Al Moroney
- Full name: Thomas Aloysius Moroney
- Date of birth: 27 July 1941
- Place of birth: Kilmihil, Co. Clare, Ireland
- Date of death: 8 February 2012 (aged 70)
- Place of death: Dublin, Ireland
- University: University College Dublin
- Occupation(s): General practitioner

Rugby union career
- Position(s): Prop

International career
- Years: Team / Apps / (Points)
- 1964–67: Ireland / 3 / (0)

= Al Moroney =

Irish rugby union player

Thomas Aloysius Moroney (27 July 1941 – 8 February 2012) was an Irish international rugby union player.

==Biography==
===Rugby career===
A prop, Moroney played his rugby with Ashbourne, Bective Rangers, London Irish and University College Dublin (UCD), while winning three Ireland caps. He debuted against Wales in the 1964 Five Nations and featured twice more in 1967, including a win over Australia at Lansdowne Road.
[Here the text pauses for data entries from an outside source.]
-- ==== Sys2Proof/Machine/Wells.lean ====
section
/-! DEFINITION. Wells and the draw of pools (03 R44 to R48, R53, R54; 12 R228). -/

namespace Sys2Proof.Machine

/-- The largest native width of an operating point (R309). -/
def largestGwn (pstate : Nat) : Nat := if pstate = 0 then 16 else if pstate ≤ 2 then 32 else if pstate ≤ 4 then 64 else 128

/-- The native width that a core offers a context (R54). -/
def gwnOf (s : State) (c : Ctx) (core : Nat) : Nat := (mapGet c.gwn core).getD (largestGwn s.host.pstate)

/-- The native width of a core drawn anew: 128 at the top operating point, which lowers none (R11, R332), and below it 16, 32, 64 or 128, at most
the largest of the operating point (R54, R309, log 8). -/
def drawWidth (n core pstate : Nat) : Nat := if pstate = 7 then 128 else min (largestGwn pstate) (16 * 2 ^ (Config.freeCell n core % 4))

/-- The native widths that the cores offer a context change (R54): as it resumes, and with the operating point. -/
def newWidths (s : State) (c : Nat) : State :=
  updCtx { s with free := s.free + 1 } c (fun x => { x with
    gwn := (List.range Config.cores).map (fun k => (k, drawWidth s.free k s.host.pstate)) })

/-- The threads of a well in ascending block-linear thread index (R44). -/
def wellThreads (s : State) (pd : Nat) (kind : WellKind) (key : Nat) : List Thread :=
  sortBy Thread.tid (s.threads.filter (fun t => t.pond == pd && t.place == .well kind key))

/-- The threads of a well that no draw has been set for yet. -/
def Pond.unset (d : Pond) (s : State) (kind : WellKind) (key : Nat) : List Thread :=
  (wellThreads s d.id kind key).filter (fun t => !d.draining.any (fun w => w.kind == kind && w.key == key && w.tids.contains t.tid))

/-- The order of wells with one key (R45). -/
def wellOrder : WellKind → Nat
  | .launch => 0 | .spawn => 1 | .reform => 2

/-- The wells of a pond that hold a thread, in the order in which a quiescent pond draws them (R45). -/
def wellsOf (s : State) (pd : Nat) : List (WellKind × Nat) :=
  sortBy Prod.snd (sortBy (fun w => wellOrder w.1) (distinct ((s.threads.filter (fun t => t.pond == pd)).filterMap (fun t =>
    match t.place with | .well k a => some (k, a) | .lane .. => none))))

/-- The fragment waits at something that a quiescent pond may wait at (R45): a barrier, a collective, a round point, or an MWAIT that
covers an MMA whose phase has not triggered. -/
def Hold.quiet (d : Pond) : Hold → Bool
  | .bar .. | .coll .. | .round .. => true
  | .mwait ops .. => d.conv.any (fun c => !c.2.signers.isEmpty && ops.contains c.2.op)
  | _ => false

/-- The fragment stays at the round point of a shared atomic whose word holds it no more (R294): a trap has stopped it behind the word. -/
def behindRound (s : State) (f : Frag) : Bool :=
  f.hold == .free && (fragThreads s f.ref).any (atRound s) && (fragThreads s f.ref).all (fun t => !t.handler)

/-- Every live thread of the pond is in a well or waits (R45). -/
def quiescent (s : State) (pd : Nat) : Bool :=
  (pondThreads s pd).all (fun t => match t.place with
    | .well .. => true
    | .lane p i _ => match frag s ⟨p, i⟩, pond s pd with
      | some f, some d => f.hold.quiet d || behindRound s f
      | _, _ => false)

/-- The pool numbers in use on a core (R47). -/
def usedPools (s : State) (core : Nat) : List Nat :=
  (s.pools.filter (fun p => (pond s p.pond).any (fun d => d.core == some core))).map Pool.num

/-- The pool records in use in a pond (R247). -/
def usedRecords (s : State) (pd : Nat) : List Nat := (s.pools.filter (fun p => p.pond == pd)).map Pool.recNo

/-- The drawn threads in their lanes, in ascending block-linear thread index (R47). -/
def seat (s : State) (p : Nat) : List Thread → Nat → State
  | [], _ => s
  | t :: r, i => seat (updThread s t.ref (fun t => { t with place := .lane p 0 i })) p r (i + 1)

/-- The grant that SETW promised the threads of a new pool, written by one layered write (R228). -/
def payGrant (s : State) (hm g : Nat) (ts : List Thread) : State :=
  match firstSome Thread.setw ts with
  | none => s
  | some d =>
    let s := completeWrite s d.reg d.wid (poolRank hm d.reg d.tag)
      ((ts.filter (fun t => t.setw == some d)).map (fun t => (t.ref, BitVec.ofNat 32 g)))
    updThreads s (fun t => ts.any (fun u => u.ref == t.ref)) (fun t => { t with setw := none })

/-- How many draws one occasion gives a well of `n` threads at the grant `g` (R45, R47): all of them for a launch well. Another well is drawn
again as long as it holds more than `g` threads, and outside still mode as long as it holds `g`. -/
def drawCount (still : Bool) (kind : WellKind) (g n : Nat) : Nat :=
  match kind with
  | .launch => n
  | _ => max 1 ((if still then n - 1 else n) / g)

/-- The draws of a well on one occasion, each with the threads it takes in ascending block-linear thread index (R45, R47). -/
def Pond.drawsOf (d : Pond) (s : State) (still : Bool) (w : WellKind × Nat) : List Draw :=
  let ts := (d.unset s w.1 w.2).map Thread.tid
  (chunks d.grant (drawCount still w.1 d.grant ts.length) ts).map (fun l => ⟨w.1, w.2, l⟩)

/-- Every well of a pond set for drawing, in their order (R45). -/
def setAllDraws (s : State) (pd : Nat) (still : Bool) : State :=
  updPond s pd (fun d => { d with draining := d.draining ++ (wellsOf s pd).flatMap (d.drawsOf s still) })

/-- One draw (R47): its threads form a pool of one fragment at the well's key. -/
def drawPool (s : State) (d : Pond) (num : Nat) (c : Ctx) (hm : Nat) (w : Draw) : State :=
  let ts := (wellThreads s d.id w.kind w.key).filter (fun t => w.tids.contains t.tid)
  let (id, s) := takeId s
  let recNo := (lowestFree (usedRecords s d.id) 64 0).getD 0
  let p : Pool := ⟨id, num, recNo, d.id, d.grant, [], [], [], none, 0⟩
  let f : Frag := ⟨id, 0, 0, 1, w.key, [], [], 0, .free, false, arrive c false false w.key, 0, 0, false, none,
    pendingNames (ts.map (fun t => { t with marks := t.marks.filter (fun m => t.setw.all (fun x => x.wid != m.wid)) }))⟩
  let s := seat { s with pools := s.pools ++ [p], frags := s.frags ++ [f] } id ts 0
  let s := updPond s d.id (fun d => { d with expired := d.expired.filter (· != (w.kind, w.key)) })
  payGrant s hm d.grant ts

/-- What a draw of a pond needs: its core, launch and context, and a free pool number (R47, R371). -/
structure DrawAt where
  d : Pond
  core : Nat
  num : Nat
  l : Launch
  c : Ctx
  deriving DecidableEq, Repr

/-- A pond that may draw a pool now: the part runs, its context issues, no halt holds its block, and a pool number is free (R47, R302, R309,
R339, R371). -/
def drawAt (s : State) (pd : Nat) : Option DrawAt := do
  let d ← pond s pd
  let core ← d.core
  let b ← block s d.blk
  let l ← launch s b.launch
  let c ← ctx s l.ctx
  let num ← lowestFree (usedPools s core) Config.poolsPerCore 0
  if atWork s && c.running && !c.stalled && !s.badCores.contains core && b.halt.isNone && !b.halted then some ⟨d, core, num, l, c⟩ else none

/-- A draw made. -/
def DrawAt.draw (a : DrawAt) (s : State) (w : Draw) : State :=
  drawPool s a.d a.num a.c a.l.kernel.homeMap w

/-- The draws that stand before a pond (R45, R46): those set already, and then those of every well while it is quiescent, or outside still
mode those of a well that is full or aged. -/
def drawsDue (s : State) (a : DrawAt) : List Draw :=
  let still := a.l.kernel.still
  let full (w : WellKind × Nat) : Bool := decide (a.d.grant ≤ (a.d.unset s w.1 w.2).length) || a.d.expired.contains w
  a.d.draining ++ ((wellsOf s a.d.id).filter (fun w => !(a.d.unset s w.1 w.2).isEmpty && (quiescent s a.d.id || (!still && full w)))).flatMap
    (a.d.drawsOf s still)

/-- The first draw of a list made, the others left set. -/
def DrawAt.first (a : DrawAt) (s : State) (ds : List Draw) : State :=
  match ds with
  | [] => s
  | w :: r => a.draw (updPond s a.d.id (fun d => { d with draining := r })) w

/-- The draws set for a pond made at once, as far as pool numbers are free (R45). -/
def drainNow (pd : Nat) : Nat → State → State
  | 0, s => s
  | fuel + 1, s =>
    match drawAt s pd with
    | none => s
    | some a => if a.d.draining.isEmpty then s else drainNow pd fuel (a.first s a.d.draining)

/-- A pond has a draw that it makes before anything of its block goes on (R45 to R47). -/
def drawPending (s : State) (pd : Nat) : Bool :=
  match drawAt s pd with
  | none => false
  | some a => !(drawsDue s a).isEmpty

/-- POOL_DRAW (R45 to R47): the draw that comes first in the pond. Those behind it are set with it, so that what they take does not depend on
what runs before them. -/
def execPoolDraw (pd : Nat) (kind : WellKind) (key : Nat) (s : State) : Host.Outcome State Fault Refusal :=
  match drawAt s pd with
  | none => .fault .notEnabled
  | some a =>
    let ds := drawsDue s a
    if ds.head?.any (fun w => w.kind == kind && w.key == key) then .next (a.first s ds) else .fault .notEnabled

/-- WELL_AGE_EXPIRY (R45): the well age has passed since the oldest thread of the well was filed. -/
def execWellAgeExpiry (pd : Nat) (kind : WellKind) (key : Nat) (s : State) : Host.Outcome State Fault Refusal :=
  match pond s pd with
  | none => .fault .notEnabled
  | some d =>
    let still := ((block s d.blk).bind (fun b => launch s b.launch)).any (fun l => l.kernel.still)
    if d.core.isNone || still || d.expired.contains (kind, key) || (d.unset s kind key).isEmpty then .fault .notEnabled
    else .next (updPond s pd (fun d => { d with expired := d.expired ++ [(kind, key)] }))

/-- The draws and expiries that may take place. -/
def wellEvents (s : State) : List Instr :=
  s.ponds.flatMap (fun d => (wellsOf s d.id).flatMap (fun w => [.poolDraw d.id w.1 w.2, .wellAgeExpiry d.id w.1 w.2]))

end Sys2Proof.Machine
end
His association with rugby at UCD continued after he graduated, serving as both coach and president of the club. He coached UCD to a Leinster Senior Cup title in 1977.

===Personal life===
Moroney was a general practitioner in Ashbourne, County Meath. In 2004, Moroney was found guilty of dangerous driving and sentenced to a nine-month jail term, having caused the death of an 18-year-old DIT student when his car veered into incoming traffic.